Work instructions: Quote the entries below from the line with "def Obligations.ChecksumCornerValues : Prop" through the line with "def Obligations.CrcComputeCompletes : Prop", both ends included, and only those lines.

[Saved entries]

*** Begin section ***

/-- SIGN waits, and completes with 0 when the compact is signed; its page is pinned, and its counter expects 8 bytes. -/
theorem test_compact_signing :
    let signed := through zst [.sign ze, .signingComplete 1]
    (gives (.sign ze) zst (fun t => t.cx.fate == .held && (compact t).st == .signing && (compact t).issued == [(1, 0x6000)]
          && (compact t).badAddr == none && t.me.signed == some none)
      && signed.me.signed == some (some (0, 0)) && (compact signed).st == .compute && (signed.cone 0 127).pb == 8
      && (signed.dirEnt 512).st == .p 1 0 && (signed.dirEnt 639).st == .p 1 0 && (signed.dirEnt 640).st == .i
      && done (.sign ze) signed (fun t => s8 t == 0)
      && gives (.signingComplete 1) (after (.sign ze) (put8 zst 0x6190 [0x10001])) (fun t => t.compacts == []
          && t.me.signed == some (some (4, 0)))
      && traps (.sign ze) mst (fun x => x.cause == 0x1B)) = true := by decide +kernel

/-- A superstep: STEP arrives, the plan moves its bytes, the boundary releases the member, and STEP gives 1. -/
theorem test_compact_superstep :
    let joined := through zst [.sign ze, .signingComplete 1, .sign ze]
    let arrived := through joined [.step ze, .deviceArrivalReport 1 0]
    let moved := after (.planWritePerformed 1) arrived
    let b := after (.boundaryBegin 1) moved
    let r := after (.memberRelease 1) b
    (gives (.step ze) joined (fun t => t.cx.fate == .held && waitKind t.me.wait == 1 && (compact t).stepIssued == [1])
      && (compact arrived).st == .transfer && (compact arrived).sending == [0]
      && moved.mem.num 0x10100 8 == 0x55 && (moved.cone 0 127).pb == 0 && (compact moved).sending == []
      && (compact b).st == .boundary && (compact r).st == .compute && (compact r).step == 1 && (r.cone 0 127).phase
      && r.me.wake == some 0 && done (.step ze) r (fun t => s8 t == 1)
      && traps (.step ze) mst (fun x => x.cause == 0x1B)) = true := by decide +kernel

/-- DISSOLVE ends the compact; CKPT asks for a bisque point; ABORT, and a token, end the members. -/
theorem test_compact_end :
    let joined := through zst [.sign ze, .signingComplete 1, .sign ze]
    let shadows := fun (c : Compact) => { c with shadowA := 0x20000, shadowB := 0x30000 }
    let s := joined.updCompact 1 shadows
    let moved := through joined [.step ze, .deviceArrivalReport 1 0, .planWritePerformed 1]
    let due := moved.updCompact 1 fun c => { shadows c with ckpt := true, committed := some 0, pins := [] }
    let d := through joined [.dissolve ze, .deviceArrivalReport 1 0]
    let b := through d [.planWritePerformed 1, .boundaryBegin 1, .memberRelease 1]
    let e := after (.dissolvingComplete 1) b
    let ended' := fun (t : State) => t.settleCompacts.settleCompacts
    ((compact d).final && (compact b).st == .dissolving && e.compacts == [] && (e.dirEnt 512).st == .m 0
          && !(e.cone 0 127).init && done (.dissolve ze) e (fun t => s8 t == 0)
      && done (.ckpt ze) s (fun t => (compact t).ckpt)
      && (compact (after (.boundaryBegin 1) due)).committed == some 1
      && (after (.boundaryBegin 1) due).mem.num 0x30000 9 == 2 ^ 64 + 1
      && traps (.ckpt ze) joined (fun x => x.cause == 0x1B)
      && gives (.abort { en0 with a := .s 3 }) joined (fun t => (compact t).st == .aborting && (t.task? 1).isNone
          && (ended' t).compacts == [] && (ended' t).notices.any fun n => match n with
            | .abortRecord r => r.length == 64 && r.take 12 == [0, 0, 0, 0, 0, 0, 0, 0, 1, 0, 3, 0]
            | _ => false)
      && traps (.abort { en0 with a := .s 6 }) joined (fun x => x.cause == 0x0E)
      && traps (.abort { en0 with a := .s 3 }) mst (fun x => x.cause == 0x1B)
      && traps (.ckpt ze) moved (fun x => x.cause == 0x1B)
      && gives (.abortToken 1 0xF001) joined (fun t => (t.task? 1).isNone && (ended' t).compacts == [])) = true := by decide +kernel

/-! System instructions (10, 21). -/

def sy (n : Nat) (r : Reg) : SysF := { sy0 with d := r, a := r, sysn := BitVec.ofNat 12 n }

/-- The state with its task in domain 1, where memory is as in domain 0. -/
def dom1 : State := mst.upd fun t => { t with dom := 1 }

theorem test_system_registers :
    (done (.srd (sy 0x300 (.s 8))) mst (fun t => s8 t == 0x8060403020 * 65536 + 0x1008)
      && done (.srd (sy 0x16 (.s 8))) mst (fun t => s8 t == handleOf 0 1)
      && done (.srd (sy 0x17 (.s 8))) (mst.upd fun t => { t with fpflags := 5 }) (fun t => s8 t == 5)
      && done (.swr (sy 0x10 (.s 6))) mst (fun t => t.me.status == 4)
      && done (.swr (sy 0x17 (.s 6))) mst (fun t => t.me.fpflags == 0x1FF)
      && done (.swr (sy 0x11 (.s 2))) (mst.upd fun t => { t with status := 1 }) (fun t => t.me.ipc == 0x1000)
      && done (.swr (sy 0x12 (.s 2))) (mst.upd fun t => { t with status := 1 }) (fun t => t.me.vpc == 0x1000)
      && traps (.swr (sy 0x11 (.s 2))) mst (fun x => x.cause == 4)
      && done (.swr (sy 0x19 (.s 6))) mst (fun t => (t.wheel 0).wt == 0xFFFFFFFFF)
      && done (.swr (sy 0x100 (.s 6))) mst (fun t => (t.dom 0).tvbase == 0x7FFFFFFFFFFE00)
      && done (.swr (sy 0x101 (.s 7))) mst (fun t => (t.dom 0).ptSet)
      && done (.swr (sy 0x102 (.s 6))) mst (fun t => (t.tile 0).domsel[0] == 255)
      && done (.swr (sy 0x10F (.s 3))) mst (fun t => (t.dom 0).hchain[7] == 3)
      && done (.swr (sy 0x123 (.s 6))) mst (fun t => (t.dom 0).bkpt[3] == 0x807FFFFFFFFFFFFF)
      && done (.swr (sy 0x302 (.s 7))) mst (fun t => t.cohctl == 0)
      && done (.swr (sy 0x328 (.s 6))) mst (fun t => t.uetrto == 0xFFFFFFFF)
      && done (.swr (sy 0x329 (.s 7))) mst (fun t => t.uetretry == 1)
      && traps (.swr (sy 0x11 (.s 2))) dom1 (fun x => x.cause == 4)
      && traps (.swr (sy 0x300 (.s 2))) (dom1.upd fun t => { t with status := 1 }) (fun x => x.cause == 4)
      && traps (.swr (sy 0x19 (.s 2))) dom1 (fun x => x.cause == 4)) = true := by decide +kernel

*** End section ***
*** Begin section ***

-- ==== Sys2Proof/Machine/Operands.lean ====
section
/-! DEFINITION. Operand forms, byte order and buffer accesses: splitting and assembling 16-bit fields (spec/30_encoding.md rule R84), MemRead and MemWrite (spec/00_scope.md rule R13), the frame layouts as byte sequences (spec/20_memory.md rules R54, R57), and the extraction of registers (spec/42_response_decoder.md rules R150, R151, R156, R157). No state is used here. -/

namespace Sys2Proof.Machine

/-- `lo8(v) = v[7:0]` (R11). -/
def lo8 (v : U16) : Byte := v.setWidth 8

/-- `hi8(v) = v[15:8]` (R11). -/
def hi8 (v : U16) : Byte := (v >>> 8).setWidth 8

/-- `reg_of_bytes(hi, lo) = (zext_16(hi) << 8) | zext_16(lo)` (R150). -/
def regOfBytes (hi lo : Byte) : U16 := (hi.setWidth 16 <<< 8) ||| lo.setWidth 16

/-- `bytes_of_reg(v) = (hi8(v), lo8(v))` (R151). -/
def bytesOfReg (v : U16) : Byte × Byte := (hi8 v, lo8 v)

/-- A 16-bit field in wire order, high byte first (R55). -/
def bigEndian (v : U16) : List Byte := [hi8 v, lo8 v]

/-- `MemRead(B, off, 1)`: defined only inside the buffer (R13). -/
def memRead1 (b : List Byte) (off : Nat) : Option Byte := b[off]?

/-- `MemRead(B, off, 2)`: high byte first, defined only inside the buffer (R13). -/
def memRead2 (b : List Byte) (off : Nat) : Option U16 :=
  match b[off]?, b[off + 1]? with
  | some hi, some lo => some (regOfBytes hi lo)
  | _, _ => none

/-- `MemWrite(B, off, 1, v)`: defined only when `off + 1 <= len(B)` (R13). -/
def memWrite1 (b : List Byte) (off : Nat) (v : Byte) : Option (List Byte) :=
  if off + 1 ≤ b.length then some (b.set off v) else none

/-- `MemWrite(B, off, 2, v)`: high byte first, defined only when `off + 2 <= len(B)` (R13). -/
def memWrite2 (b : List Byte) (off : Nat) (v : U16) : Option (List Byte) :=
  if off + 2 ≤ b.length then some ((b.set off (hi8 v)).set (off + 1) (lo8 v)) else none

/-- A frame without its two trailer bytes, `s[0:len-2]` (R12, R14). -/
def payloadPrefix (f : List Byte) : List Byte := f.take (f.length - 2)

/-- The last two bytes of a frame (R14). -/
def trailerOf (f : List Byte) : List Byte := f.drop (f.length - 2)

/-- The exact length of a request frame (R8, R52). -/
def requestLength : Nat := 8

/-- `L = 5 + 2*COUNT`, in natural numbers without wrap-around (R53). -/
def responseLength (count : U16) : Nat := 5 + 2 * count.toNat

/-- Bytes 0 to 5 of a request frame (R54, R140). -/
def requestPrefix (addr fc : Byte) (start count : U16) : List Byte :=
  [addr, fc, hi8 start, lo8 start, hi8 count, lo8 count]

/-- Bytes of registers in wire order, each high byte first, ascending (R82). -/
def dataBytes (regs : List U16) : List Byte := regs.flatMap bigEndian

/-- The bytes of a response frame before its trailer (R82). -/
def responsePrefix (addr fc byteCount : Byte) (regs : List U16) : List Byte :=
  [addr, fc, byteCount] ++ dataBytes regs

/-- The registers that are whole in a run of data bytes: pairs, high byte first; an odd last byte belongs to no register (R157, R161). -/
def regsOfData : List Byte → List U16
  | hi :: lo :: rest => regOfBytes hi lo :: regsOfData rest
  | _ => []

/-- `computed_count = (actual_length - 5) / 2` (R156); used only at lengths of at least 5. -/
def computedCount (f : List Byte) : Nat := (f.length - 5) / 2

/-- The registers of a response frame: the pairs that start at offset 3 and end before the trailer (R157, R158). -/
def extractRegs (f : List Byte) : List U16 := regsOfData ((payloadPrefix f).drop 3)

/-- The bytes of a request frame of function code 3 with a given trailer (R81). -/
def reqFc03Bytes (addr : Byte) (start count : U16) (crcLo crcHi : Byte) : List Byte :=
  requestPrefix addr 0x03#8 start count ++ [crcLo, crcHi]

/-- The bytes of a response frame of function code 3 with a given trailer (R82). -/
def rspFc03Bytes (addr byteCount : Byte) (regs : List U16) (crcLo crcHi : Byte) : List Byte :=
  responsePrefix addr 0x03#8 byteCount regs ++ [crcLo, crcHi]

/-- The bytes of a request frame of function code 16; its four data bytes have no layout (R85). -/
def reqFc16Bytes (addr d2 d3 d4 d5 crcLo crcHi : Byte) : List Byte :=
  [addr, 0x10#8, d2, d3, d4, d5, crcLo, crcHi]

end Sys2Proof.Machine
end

*** End section ***
*** Begin section ***

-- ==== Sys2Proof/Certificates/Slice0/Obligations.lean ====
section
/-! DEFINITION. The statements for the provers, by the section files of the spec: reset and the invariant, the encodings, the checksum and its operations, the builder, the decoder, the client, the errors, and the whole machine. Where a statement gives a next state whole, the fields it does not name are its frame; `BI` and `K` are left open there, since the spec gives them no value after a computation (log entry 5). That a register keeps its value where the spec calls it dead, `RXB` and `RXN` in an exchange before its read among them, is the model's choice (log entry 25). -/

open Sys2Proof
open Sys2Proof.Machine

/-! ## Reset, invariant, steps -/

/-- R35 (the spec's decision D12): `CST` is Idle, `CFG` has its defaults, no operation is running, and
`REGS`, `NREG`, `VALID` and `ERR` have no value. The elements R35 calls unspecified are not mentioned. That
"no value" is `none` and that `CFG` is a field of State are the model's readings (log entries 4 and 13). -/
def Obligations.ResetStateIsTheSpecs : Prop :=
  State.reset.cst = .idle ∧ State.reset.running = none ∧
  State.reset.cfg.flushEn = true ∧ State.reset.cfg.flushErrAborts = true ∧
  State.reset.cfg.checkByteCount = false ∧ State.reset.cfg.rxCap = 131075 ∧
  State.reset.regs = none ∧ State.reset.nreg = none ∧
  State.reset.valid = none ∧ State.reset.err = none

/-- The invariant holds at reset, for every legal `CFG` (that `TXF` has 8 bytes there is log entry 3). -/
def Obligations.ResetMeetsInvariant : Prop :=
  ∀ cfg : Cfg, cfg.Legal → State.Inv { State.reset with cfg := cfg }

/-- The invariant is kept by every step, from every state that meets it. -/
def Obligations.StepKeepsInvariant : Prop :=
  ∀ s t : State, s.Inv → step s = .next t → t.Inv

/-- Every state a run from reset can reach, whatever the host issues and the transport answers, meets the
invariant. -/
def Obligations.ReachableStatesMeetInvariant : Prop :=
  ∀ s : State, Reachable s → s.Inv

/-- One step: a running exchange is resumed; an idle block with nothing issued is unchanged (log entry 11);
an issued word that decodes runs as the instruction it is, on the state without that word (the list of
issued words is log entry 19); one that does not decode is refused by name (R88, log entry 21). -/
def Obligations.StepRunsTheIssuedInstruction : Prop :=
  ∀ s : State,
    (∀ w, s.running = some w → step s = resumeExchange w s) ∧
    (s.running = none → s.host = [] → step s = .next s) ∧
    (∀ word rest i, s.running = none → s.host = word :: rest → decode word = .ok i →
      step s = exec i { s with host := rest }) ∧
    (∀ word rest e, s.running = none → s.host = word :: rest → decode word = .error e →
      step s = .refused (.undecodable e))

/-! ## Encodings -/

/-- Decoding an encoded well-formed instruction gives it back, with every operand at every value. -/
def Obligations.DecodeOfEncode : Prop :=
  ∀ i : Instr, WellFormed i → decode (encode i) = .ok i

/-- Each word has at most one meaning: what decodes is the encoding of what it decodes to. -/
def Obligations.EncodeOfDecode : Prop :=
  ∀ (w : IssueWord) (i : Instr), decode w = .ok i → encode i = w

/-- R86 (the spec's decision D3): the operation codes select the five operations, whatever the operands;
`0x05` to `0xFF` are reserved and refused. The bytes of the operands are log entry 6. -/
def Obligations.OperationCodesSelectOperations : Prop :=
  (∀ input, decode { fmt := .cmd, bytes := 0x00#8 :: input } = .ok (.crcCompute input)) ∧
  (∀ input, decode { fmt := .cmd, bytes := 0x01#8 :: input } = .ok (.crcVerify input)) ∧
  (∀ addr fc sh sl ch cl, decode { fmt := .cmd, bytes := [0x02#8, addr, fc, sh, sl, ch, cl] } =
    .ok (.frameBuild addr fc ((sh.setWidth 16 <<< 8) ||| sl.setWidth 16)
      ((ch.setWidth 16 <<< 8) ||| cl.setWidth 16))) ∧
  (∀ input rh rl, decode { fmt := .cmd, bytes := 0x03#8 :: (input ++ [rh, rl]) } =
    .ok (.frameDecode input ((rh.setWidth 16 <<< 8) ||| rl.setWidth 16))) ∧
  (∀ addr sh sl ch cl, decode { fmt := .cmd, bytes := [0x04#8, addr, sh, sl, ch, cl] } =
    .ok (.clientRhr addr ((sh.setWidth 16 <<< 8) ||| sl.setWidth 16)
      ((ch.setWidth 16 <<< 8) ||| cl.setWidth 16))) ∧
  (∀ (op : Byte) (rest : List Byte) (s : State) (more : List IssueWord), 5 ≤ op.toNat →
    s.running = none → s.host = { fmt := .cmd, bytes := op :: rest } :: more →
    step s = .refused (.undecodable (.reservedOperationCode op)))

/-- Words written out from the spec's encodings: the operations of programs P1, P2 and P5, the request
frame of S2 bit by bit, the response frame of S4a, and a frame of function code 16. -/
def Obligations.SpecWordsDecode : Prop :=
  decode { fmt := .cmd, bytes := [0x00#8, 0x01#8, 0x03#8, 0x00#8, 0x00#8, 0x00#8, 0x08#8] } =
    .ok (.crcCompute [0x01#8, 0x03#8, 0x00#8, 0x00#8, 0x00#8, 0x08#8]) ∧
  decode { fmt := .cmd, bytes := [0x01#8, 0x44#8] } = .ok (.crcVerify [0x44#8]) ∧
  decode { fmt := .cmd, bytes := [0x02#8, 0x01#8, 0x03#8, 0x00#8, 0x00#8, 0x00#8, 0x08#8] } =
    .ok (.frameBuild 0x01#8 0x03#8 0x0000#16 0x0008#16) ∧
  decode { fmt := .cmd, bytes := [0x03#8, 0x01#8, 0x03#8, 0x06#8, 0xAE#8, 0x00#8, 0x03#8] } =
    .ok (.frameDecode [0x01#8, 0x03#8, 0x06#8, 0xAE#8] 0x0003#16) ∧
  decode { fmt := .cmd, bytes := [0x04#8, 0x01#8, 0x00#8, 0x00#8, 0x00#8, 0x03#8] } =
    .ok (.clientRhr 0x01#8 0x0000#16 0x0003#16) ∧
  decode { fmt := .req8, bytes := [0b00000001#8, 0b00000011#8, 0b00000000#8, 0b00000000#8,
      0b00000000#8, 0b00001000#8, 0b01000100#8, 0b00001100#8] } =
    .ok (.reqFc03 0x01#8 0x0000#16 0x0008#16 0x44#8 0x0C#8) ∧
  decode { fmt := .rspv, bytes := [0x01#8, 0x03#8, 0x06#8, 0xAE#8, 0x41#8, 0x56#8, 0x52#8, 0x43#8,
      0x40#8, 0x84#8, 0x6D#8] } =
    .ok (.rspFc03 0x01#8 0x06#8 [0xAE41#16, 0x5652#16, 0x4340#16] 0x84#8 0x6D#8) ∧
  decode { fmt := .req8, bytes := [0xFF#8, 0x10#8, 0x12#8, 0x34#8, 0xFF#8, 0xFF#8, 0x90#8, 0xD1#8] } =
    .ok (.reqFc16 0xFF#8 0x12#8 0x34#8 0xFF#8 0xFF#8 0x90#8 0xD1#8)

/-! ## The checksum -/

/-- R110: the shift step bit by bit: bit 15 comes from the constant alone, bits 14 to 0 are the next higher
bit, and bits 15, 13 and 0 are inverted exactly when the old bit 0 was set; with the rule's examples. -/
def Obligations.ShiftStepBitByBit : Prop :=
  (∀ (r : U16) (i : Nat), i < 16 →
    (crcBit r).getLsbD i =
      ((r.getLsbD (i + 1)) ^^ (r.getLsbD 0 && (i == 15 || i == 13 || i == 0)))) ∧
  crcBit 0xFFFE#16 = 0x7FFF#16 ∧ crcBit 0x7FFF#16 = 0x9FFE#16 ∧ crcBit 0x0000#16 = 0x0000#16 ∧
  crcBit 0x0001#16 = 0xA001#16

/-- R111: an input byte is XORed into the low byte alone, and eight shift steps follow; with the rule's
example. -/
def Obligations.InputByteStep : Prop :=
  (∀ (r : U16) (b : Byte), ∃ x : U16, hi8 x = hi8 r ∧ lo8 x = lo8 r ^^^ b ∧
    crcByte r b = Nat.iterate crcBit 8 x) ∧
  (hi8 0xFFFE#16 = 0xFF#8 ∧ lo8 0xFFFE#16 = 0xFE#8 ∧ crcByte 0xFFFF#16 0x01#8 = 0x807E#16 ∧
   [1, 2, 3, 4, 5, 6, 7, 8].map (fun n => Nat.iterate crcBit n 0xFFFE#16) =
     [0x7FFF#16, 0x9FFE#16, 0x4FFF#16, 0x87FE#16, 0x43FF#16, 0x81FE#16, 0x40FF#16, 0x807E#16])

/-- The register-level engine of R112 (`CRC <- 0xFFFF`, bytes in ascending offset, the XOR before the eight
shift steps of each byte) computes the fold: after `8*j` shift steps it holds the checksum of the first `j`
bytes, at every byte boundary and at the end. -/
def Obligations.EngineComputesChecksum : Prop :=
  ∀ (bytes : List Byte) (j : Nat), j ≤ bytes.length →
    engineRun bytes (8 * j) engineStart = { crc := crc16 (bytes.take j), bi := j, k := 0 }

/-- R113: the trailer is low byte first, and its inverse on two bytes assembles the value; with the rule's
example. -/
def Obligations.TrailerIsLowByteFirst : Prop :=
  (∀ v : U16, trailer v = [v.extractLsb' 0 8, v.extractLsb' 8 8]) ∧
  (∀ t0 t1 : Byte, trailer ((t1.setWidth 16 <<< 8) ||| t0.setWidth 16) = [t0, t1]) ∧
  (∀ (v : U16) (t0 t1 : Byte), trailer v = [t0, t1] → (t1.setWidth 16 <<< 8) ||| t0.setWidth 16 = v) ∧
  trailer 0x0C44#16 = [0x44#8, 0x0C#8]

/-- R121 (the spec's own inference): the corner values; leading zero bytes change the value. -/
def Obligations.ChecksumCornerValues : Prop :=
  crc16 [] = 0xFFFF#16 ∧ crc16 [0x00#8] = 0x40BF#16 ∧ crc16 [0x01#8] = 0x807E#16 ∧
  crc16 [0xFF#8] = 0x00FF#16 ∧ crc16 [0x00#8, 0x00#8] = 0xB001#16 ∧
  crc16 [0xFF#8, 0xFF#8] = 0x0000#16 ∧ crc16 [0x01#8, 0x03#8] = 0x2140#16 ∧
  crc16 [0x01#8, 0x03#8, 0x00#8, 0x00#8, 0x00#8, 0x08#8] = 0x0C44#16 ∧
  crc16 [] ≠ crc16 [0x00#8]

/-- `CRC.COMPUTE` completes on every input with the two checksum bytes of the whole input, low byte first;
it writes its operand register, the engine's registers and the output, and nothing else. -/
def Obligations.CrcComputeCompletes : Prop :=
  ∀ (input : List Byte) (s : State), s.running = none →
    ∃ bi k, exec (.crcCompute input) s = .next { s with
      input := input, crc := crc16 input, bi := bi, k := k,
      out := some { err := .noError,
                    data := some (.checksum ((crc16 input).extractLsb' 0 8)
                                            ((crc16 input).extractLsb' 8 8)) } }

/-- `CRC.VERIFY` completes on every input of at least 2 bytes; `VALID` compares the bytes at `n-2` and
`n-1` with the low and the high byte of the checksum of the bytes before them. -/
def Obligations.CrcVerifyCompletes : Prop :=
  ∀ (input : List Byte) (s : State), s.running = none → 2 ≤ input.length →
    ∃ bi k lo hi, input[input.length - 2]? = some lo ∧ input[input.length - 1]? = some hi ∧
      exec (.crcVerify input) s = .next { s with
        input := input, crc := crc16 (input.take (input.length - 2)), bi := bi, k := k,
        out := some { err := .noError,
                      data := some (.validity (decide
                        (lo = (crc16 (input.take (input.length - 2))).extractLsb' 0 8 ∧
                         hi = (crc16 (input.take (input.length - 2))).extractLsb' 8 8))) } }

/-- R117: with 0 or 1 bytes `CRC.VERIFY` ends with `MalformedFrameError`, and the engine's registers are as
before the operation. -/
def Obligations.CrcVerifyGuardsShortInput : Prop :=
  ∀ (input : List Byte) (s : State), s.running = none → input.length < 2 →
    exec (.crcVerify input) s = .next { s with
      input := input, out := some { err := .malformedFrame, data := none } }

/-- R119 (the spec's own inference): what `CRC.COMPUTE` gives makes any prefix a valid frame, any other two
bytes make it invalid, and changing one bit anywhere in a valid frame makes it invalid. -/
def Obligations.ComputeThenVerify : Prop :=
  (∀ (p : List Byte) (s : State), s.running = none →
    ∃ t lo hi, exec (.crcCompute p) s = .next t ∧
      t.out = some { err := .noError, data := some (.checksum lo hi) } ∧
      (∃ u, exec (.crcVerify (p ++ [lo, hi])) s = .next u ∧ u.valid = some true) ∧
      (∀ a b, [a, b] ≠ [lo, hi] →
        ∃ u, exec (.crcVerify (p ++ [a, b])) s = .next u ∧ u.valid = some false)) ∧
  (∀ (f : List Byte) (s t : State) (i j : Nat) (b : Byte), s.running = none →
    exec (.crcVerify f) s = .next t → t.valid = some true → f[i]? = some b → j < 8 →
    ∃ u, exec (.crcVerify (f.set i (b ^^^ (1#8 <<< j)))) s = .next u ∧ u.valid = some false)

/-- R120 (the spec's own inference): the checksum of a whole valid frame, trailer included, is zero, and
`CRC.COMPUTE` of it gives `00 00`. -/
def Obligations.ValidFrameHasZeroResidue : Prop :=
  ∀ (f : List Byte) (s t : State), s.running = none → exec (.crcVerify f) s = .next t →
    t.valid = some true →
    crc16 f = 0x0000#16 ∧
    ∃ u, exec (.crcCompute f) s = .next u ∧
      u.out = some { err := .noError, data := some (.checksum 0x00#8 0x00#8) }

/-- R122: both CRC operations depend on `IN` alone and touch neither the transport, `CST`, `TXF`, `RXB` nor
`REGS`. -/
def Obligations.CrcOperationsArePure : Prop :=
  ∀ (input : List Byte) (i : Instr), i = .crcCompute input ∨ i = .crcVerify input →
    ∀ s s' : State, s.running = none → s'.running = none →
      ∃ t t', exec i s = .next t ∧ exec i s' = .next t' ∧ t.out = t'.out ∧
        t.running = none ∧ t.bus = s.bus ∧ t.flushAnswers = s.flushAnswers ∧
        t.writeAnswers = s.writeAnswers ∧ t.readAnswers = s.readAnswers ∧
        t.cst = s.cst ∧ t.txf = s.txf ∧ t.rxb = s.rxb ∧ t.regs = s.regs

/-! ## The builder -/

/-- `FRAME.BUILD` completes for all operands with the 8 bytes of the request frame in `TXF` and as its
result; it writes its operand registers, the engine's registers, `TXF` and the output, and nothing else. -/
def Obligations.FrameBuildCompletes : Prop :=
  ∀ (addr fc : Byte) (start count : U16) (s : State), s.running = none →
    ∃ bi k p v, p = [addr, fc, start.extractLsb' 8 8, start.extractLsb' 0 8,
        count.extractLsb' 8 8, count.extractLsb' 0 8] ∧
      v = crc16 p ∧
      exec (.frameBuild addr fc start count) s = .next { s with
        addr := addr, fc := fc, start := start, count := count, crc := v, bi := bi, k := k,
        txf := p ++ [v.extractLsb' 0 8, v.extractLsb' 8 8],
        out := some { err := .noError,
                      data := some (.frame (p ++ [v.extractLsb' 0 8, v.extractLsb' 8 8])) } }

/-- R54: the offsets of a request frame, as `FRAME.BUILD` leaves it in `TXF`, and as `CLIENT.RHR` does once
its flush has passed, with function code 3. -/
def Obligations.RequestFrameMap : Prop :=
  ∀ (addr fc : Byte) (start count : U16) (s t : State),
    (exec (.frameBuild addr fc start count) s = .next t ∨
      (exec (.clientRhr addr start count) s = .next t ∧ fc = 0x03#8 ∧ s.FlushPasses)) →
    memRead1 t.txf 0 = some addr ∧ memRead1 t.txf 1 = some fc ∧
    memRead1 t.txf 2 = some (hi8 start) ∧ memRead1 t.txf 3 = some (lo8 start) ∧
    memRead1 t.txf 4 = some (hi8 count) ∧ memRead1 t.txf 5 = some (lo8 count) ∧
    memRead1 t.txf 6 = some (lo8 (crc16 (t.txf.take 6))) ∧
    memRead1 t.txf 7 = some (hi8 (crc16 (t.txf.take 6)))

*** End section ***

Reply to the task:
def Obligations.ChecksumCornerValues : Prop :=
  crc16 [] = 0xFFFF#16 ∧ crc16 [0x00#8] = 0x40BF#16 ∧ crc16 [0x01#8] = 0x807E#16 ∧
  crc16 [0xFF#8] = 0x00FF#16 ∧ crc16 [0x00#8, 0x00#8] = 0xB001#16 ∧
  crc16 [0xFF#8, 0xFF#8] = 0x0000#16 ∧ crc16 [0x01#8, 0x03#8] = 0x2140#16 ∧
  crc16 [0x01#8, 0x03#8, 0x00#8, 0x00#8, 0x00#8, 0x08#8] = 0x0C44#16 ∧
  crc16 [] ≠ crc16 [0x00#8]

/-- `CRC.COMPUTE` completes on every input with the two checksum bytes of the whole input, low byte first;
it writes its operand register, the engine's registers and the output, and nothing else. -/
def Obligations.CrcComputeCompletes : Prop :=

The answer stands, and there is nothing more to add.